-- ==== Sys2Proof/Machine/Float.lean ====
section
/-!
DEFINITION. The binary32 instructions (13 R257 to R261).
-/
namespace Sys2Proof.Machine

/-- FADD (13 R258). -/
def execFadd (rm : Fin 5) (rd ra rb : Reg) (s : State) : Out :=
  s.fpOp [ra, rb] rd fun th => fpAdd (th.mode rm) (th.f32Val ra) (th.f32Val rb)

/-- FSUB (13 R258). -/
def execFsub (rm : Fin 5) (rd ra rb : Reg) (s : State) : Out :=
  s.fpOp [ra, rb] rd fun th => fpSub (th.mode rm) (th.f32Val ra) (th.f32Val rb)

/-- FMUL (13 R258). -/
def execFmul (rm : Fin 5) (rd ra rb : Reg) (s : State) : Out :=
  s.fpOp [ra, rb] rd fun th => fpMul (th.mode rm) (th.f32Val ra) (th.f32Val rb)

/-- FDIV (13 R258). -/
def execFdiv (rm : Fin 5) (rd ra rb : Reg) (s : State) : Out :=
  s.fpOp [ra, rb] rd fun th => fpDiv (th.mode rm) (th.f32Val ra) (th.f32Val rb)

/-- FMIN: exact, the S field ignored (13 R258, 12 R243). -/
def execFmin (_rm : Fin 5) (rd ra rb : Reg) (s : State) : Out :=
  s.fpOp [ra, rb] rd fun th => fpPick FVal.min (th.f32Bits ra) (th.f32Bits rb)

/-- FMAX: exact, the S field ignored (13 R258, 12 R243). -/
def execFmax (_rm : Fin 5) (rd ra rb : Reg) (s : State) : Out :=
  s.fpOp [ra, rb] rd fun th => fpPick FVal.max (th.f32Bits ra) (th.f32Bits rb)

/-- FSQRT (13 R258). -/
def execFsqrt (rm : Fin 5) (rd ra : Reg) (s : State) : Out :=
  s.fpOp [ra] rd fun th => fpSqrt (th.mode rm) (th.f32Val ra)

/-- FABS: bit 31 cleared, the S field ignored (13 R258). -/
def execFabs (_rm : Fin 5) (rd ra : Reg) (s : State) : Out :=
  s.fpOp [ra] rd fun th => fpSign (fun x => x % 2 ^ 31) (th.f32Bits ra)

/-- FNEG: bit 31 inverted, the S field ignored (13 R258). -/
def execFneg (_rm : Fin 5) (rd ra : Reg) (s : State) : Out :=
  s.fpOp [ra] rd fun th => fpSign (fun x => (x + 2 ^ 31) % 2 ^ 32) (th.f32Bits ra)

/-- FMA (13 R259). -/
def execFma (rm : Fin 5) (rd ra rb rc : Reg) (s : State) : Out :=
  s.fpOp [ra, rb, rc] rd fun th => fpFma (th.mode rm) false (th.f32Val ra) (th.f32Val rb) (th.f32Val rc)

/-- FNMA (13 R259). -/
def execFnma (rm : Fin 5) (rd ra rb rc : Reg) (s : State) : Out :=
  s.fpOp [ra, rb, rc] rd fun th => fpFma (th.mode rm) true (th.f32Val ra) (th.f32Val rb) (th.f32Val rc)

/-- FEQ (13 R260). -/
def execFeq (qd : Pred) (ra rb : Reg) (s : State) : Out := s.fpPred qd ra rb fpEq

/-- FLT (13 R260). -/
def execFlt (qd : Pred) (ra rb : Reg) (s : State) : Out := s.fpPred qd ra rb fpLt

/-- FLE (13 R260). -/
def execFle (qd : Pred) (ra rb : Reg) (s : State) : Out := s.fpPred qd ra rb fpLe

/-- FUN (13 R260). -/
def execFuno (qd : Pred) (ra rb : Reg) (s : State) : Out := s.fpPred qd ra rb fpUn

/-- CVTFI: F32 to signed I64 (13 R261). -/
def execCvtfi (rm : Fin 5) (rd ra : Reg) (s : State) : Out :=
  s.withRegs [ra] fun th =>
    s.done ((th.setReg rd (fpToInt (th.mode rm) (th.f32Val ra)).1).raise (fpToInt (th.mode rm) (th.f32Val ra)).2)

/-- CVTIF: signed I64 to F32 (13 R261). -/
def execCvtif (rm : Fin 5) (rd ra : Reg) (s : State) : Out :=
  s.fpOp [ra] rd fun th => ieeeOf f32 (th.mode rm) (FVal.ofInt (th.reg ra).toInt 0)

/-- CVTFB: F32 to BF16 (13 R261). -/
def execCvtfb (rm : Fin 5) (rd ra : Reg) (s : State) : Out :=
  s.fpOp [ra] rd fun th => fpConvert bf16 (th.mode rm) (th.f32Val ra)

/-- CVTBF: BF16 to F32, exact (13 R261). -/
def execCvtbf (_rm : Fin 5) (rd ra : Reg) (s : State) : Out :=
  s.fpOp [ra] rd fun th => fpConvert f32 .rne (bf16.decode ((th.reg ra).toNat % 2 ^ 16))

/-- CVTFH: F32 to F16 (13 R261). -/
def execCvtfh (rm : Fin 5) (rd ra : Reg) (s : State) : Out :=
  s.fpOp [ra] rd fun th => fpConvert f16 (th.mode rm) (th.f32Val ra)

/-- CVTHF: F16 to F32, exact (13 R261). -/
def execCvthf (_rm : Fin 5) (rd ra : Reg) (s : State) : Out :=
  s.fpOp [ra] rd fun th => fpConvert f32 .rne (f16.decode ((th.reg ra).toNat % 2 ^ 16))

/-- FCLASS: the single class bit, no flags (13 R261). -/
def execFclass (_rm : Fin 5) (rd ra : Reg) (s : State) : Out :=
  s.regOp [ra] rd fun th => BitVec.ofNat 64 (2 ^ fpClass (th.f32Bits ra))

end Sys2Proof.Machine
end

| Assigned task |
Once you find the line with "cleared, the S field ignored (13 R258). -/" in the entries above, output it and each line after it up to and including the line with "def execFnma (rm", and nothing else.

| Reply to the exercise |
/-- FABS: bit 31 cleared, the S field ignored (13 R258). -/
def execFabs (_rm : Fin 5) (rd ra : Reg) (s : State) : Out :=
  s.fpOp [ra] rd fun th => fpSign (fun x => x % 2 ^ 31) (th.f32Bits ra)

/-- FNEG: bit 31 inverted, the S field ignored (13 R258). -/
def execFneg (_rm : Fin 5) (rd ra : Reg) (s : State) : Out :=
  s.fpOp [ra] rd fun th => fpSign (fun x => (x + 2 ^ 31) % 2 ^ 32) (th.f32Bits ra)

/-- FMA (13 R259). -/
def execFma (rm : Fin 5) (rd ra rb rc : Reg) (s : State) : Out :=
  s.fpOp [ra, rb, rc] rd fun th => fpFma (th.mode rm) false (th.f32Val ra) (th.f32Val rb) (th.f32Val rc)

/-- FNMA (13 R259). -/
def execFnma (rm : Fin 5) (rd ra rb rc : Reg) (s : State) : Out :=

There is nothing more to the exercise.